Closeup picture of mule nose peeking over a wooden fence. Blue sky in background.

“You got snacks?”

Today, October 26, is National Mule Day.  Like our beloved “boys” George and Hank, most mules are smart, strong, hardworking, and generally placid and peaceful.

But Wednesday October 28, is the anniversary of the day Army mules went into battle—and won.

The night of October 28, 1863, a Union Army relief and supply column that included wagons pulled by 200 mules was attacked by a Confederate unit near Wauhatchie, Tennessee.  The mules, panicked by the noise of the battle, broke their traces and stampeded—straight into the Southern infantry. Believing they were being charged by Union cavalry, the soldiers broke ranks and scattered, ending the attack.

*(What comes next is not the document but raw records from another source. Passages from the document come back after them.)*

-- ==== Sys2Proof/Machine/Dict.lean ====
section
/-! DEFINITION. Reads of the object dictionary (12 R363-R371): the value of every object at the moment of the read. -/

namespace Sys2Proof.Machine

/-! ## Values that other parts of the state hold -/

/-- The object belongs to the Sextants, which the S4 and S2 do not have: it reads zero and ignores writes (00 R4). -/
def State.sextantAbsent (s : State) (idx : Nat) : Bool := decide (idx = 0x9020 ∧ s.variant ≠ 8)

/-- PART: the order code (00 Table SCOPE-1). -/
def partCode (v : Nat) : List Byte := [0x53, 0x4B, 0x53, BitVec.ofNat 8 (0x30 + v), 0x2D, 0x42, 0x31]

/-- The STATE code of a region status record (13 Table PWR-6). -/
def shutterCode : Shutter → Nat
  | .opened => 0 | .empty => 1 | .tripped => 2 | .regulator => 3

/-- The code of POWER_STATE (13 Table PWR-5). -/
def powerCode : PwState → Nat
  | .standby => 0 | .starting => 1 | .on => 2 | .stopping => 3 | .tripped => 4 | .cycling => 5

/-- A temperature as it reads: the default 0 until a sample has been taken (12 R377). -/
def sampled (t : Int) : Int := if t = noTemp then 0 else t

/-- REGION_STATUS: a record for each presented region (13 Table PWR-6). -/
def State.regionStatus (s : State) : List Byte :=
  s.allRegions.flatMap (fun r =>
    let x := s.rpw (s.physOf r)
    leBytes 2 x.vset ++ temp16 (sampled x.temp) ++ leBytes 1 (shutterCode x.shutter) ++ leBytes 1 x.cap ++ zeros 2)

/-- FAULT_READ: up to 32 kept records from FAULT_READ_NUM on, in number order (15 R436). -/
def State.faultRead (s : State) : List Byte :=
  ((s.rcv.faults.filter (fun r => decide (s.obj 0x6011 0 ≤ r.number))).take 32).flatMap faultBytes

/-- ESCALATION_STAMPS: the newest 16 stamps in the window, oldest first (15 R452). -/
def State.stampBytes (s : State) : List Byte :=
  let st := s.windowStamps
  (st.drop (st.length - 16)).flatMap (fun t => leBytes 8 t)

/-- CHART_STATE (12 Table DICT-8). -/
def State.chartState (s : State) : Nat := if s.running then 2 else if s.chart.isSome then 1 else 0

/-- A field of the commit record of the loaded chart; 0 where it has none (07 Table UPD-13). -/
def State.commitField (s : State) (off : Nat) : Nat :=
  match s.chart with
  | some c =>
    (match c.upd with
     | some u => s.devNat (u.commit + off) 4
     | none => 0)
  | none => 0

/-- The MAP section and the REDUCE section of the loaded chart. -/
def State.mapOf (s : State) : Option MapSec := s.chart.bind (·.map)
def State.redOf (s : State) : Option RedSec := s.chart.bind (·.red)

/-! ## Fixed-size objects -/

/-- Values of index range 0x1000 that the state holds elsewhere. -/
def State.num1 (s : State) (key : Nat) : Option Nat :=
  match key with
  | 0x100001 => some s.variant
  | 0x100002 => some 0xB1
  | 0x100003 => some s.serial.toNat
  | 0x100004 => some (s.fwVer s.helm.running)
  | 0x102003 => some s.dict.eid
  | 0x103000 => some s.now
  | 0x105000 => some (toF32 (tempV s.pw.helmT)).toNat
  | 0x110100 => some s.hi.jnext
  | _ => none

/-- Values of index ranges 0x2000 to 0x4000 that the state holds elsewhere. -/
def State.num2 (s : State) (key : Nat) : Option Nat :=
  match key with
  | 0x200001 => some s.pw.vin.toNat
  | 0x200002 => some s.pw.power.toNat
  | 0x200003 => some s.pw.current.toNat
  | 0x200004 => some s.pw.standbyV.toNat
  | 0x200300 => some (powerCode s.pw.state)
  | 0x201001 => some (toF32 (tempV (sampled (hottest s.dieTemps)))).toNat
  | 0x400001 => some s.chartId
  | 0x400002 => some s.chartState
  | 0x420001 => some (s.commitField 4)
  | 0x420002 => some (s.commitField 0x14)
  | 0x420003 => some (s.commitField 0x10)
  | 0x430001 => some (match s.mapOf with | some m => m.machine | none => 0)
  | 0x430002 => some (match s.mapOf with | some m => m.micro | none => 0)
  | 0x430003 => some (match s.mapOf with | some m => m.vchunk | none => 0)
  | _ => none

/-- STACK_TEMP and STACK_TEMP_MAX of stack `i` (12 Table DICT-8); 0 where no sample has been taken. -/
def State.stackNum (s : State) (i sub : Nat) : Nat :=
  if sub = 1 then (toF32 (tempV (tget 0 s.pw.stackT i))).toNat
  else
    let m := tget noTemp s.pw.stackMax i
    if m = noTemp then 0 else (toF32 (tempV m)).toNat

/-- The objects of a port (10 Table LINK-10); without main power PRE_FEC_BER reads as it last did (12 R377). -/
def State.portNum (s : State) (p sub : Nat) : Nat :=
  let x := s.port p
  match sub with
  | 1 => portStNum x.st
  | 2 => x.txMask + 16 * x.rxMask
  | 3 => fieldAt x.ident 0x10 8
  | 0xB => if s.pw.railsUp then s.berNow p else s.obj (0x5020 + p) 0xB
  | _ => s.obj (0x5020 + p) sub

/-- Values of index ranges 0x5000 to 0x8000 that the state holds elsewhere. -/
def State.num3 (s : State) (key : Nat) : Option Nat :=
  match key with
  | 0x500300 => some (moduleAddr s.link.pos)
  | 0x500400 => some (if s.established then 1 else 0)
  | 0x503100 => some (if s.link.refclk then 1 else 0)
  | 0x510001 => some (match s.redOf with | some r => r.thin | none => 0)
  | 0x510002 => some (match s.redOf with | some r => r.groups.length | none => 0)
  | 0x603000 => some s.wp.reg.toNat
  | 0x640000 => some (min s.windowStamps.length 255)
  | 0x650200 => some s.rcv.shed
  | 0x700001 => some s.log.sram.length
  | 0x700002 => some s.log.lost
  | 0x700003 => some (s.log.next % 2 ^ 32)
  | 0x700004 => some s.log.flash.length
  | 0x700005 => some (s.log.sram.filter (fun r => decide (s.log.spilled ≤ r.1))).length
  | 0x800000 => some s.helm.rollback
  | 0x800100 => some s.helm.active
  | 0x801002 => some (tget 0 s.dict.opctrs 0)
  | 0x801102 => some (tget 0 s.dict.opctrs 1)
  | 0x801202 => some (tget 0 s.dict.opctrs 2)
  | 0x801302 => some (tget 0 s.dict.opctrs 3)
  | 0x803400 => some s.helm.attestSt
  | _ => none

/-- The value of a fixed-size object, or the stored value. -/
def State.objNum (s : State) (idx sub : Nat) : Nat :=
  if 0x3100 ≤ idx ∧ idx < 0x3120 then s.stackNum (idx - 0x3100) sub
  else if 0x5020 ≤ idx ∧ idx < 0x5030 then s.portNum (idx - 0x5020) sub
  else
    match (if idx < 0x2000 then s.num1 (okey idx sub) else if idx < 0x5000 then s.num2 (okey idx sub) else s.num3 (okey idx sub)) with
    | some n => n
    | none => s.obj idx sub

/-! ## Objects of variable length -/

/-- The value of a STR or BLOB object. -/
def State.objBlob (s : State) (key : Nat) : List Byte :=
  match key with
  | 0x100005 => partCode s.variant
  | 0x100100 => directory s.variant
  | 0x201100 => s.regionStatus
  | 0x601200 => s.faultRead
  | 0x610000 => repairMapBytes s.variant s.rcv.bistRuns s.rcv.map
  | 0x610100 => s.dict.overrides.flatMap repairBytes
  | 0x640300 => s.stampBytes
  | 0x650300 => s.rcv.trace.flatten
  | 0x701200 => s.logRead
  | 0x800200 => s.dict.update
  | 0x801001 => s.opkey 0
  | 0x801101 => s.opkey 1
  | 0x801201 => s.opkey 2
  | 0x801301 => s.opkey 3
  | 0x803000 => s.identityKey
  | 0x803200 => s.helm.report
  | 0x803300 => s.identityCert
  | 0x803501 => s.measReg 0
  | 0x803502 => s.measReg 1
  | 0x803503 => s.measReg 2
  | 0x803504 => s.measReg 3
  | _ => []

/-! ## The read of an object -/

/-- The bytes a read of a present object returns: zeros of its length for a WO object (12 R364, R365). -/
def State.rowBytes (s : State) (r : ObjRow) : List Byte :=
  if r.acc = .wo ∨ s.sextantAbsent r.idx then zeros (if otFixed r.ty then otSize r.ty else tget 0 s.dict.woLen (okey r.idx r.sub))
  else if otFixed r.ty then leBytes (otSize r.ty) (s.objNum r.idx r.sub)
  else s.objBlob (okey r.idx r.sub)

/-- A read of an object: none where it is absent (NO_OBJECT). -/
def State.objRead (s : State) (idx sub : Nat) : Option (List Byte) := (objRow s.variant idx sub).map s.rowBytes

end Sys2Proof.Machine
end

An anonymous Union soldier from Ohio was inspired by the mules’ exploit to rewrite Tennyson’s poem The Charge of the Light Brigade to extol their victory.  The original poem was spread widely through popular media, and included in the 1888 soldier’s memoir Hard Tack and Coffee by John D. Billings. Here’s an excerpt, which we found in the Fall 1987 issue of the Canal Museum’s newsletter, The Locktender.

The Charge of the Mule Brigade:

Black and white ink drawing of the "Charge of the Mule Brigade" showing numerous mules running towards frightened men in army uniforms.

Ink drawing of the “Charge of the Mule Brigade,” reproduced from “Hard Tack and Coffee,” written by John D. Billings and illustrated by Charles W. Reed, 1888.

Half a mile, half a mile,

Half a mile onward,

Right toward the Georgia troops

Broke the two hundred.

“Forward the Mule Brigade!”

“Charge for the Rebs!” they neighed;

Straight for the Georgia troops

Broke the two hundred.

 

“Forward, the Mule Brigade!”

Was there a mule dismayed?

Not when the long ears

Felt their ropes sundered.

Theirs not to make reply:

Theirs not to reason why;

Theirs but to make them fly

On! To the Georgia troops,

Broke the two hundred.

 

Mules to the right of them,

Mules to the left of them,

Mules behind them

Pawed, brayed, and thundered.

Breaking their own confines,

Breaking through Longstreet’s lines,

Into the Georgia troops

Stormed the two hundred.

 

When can their glory fade?

O! the wild charge they made!

All the world wondered.

Honor the charge they made,

Honor the Mule Brigade,

Long-eared two hundred!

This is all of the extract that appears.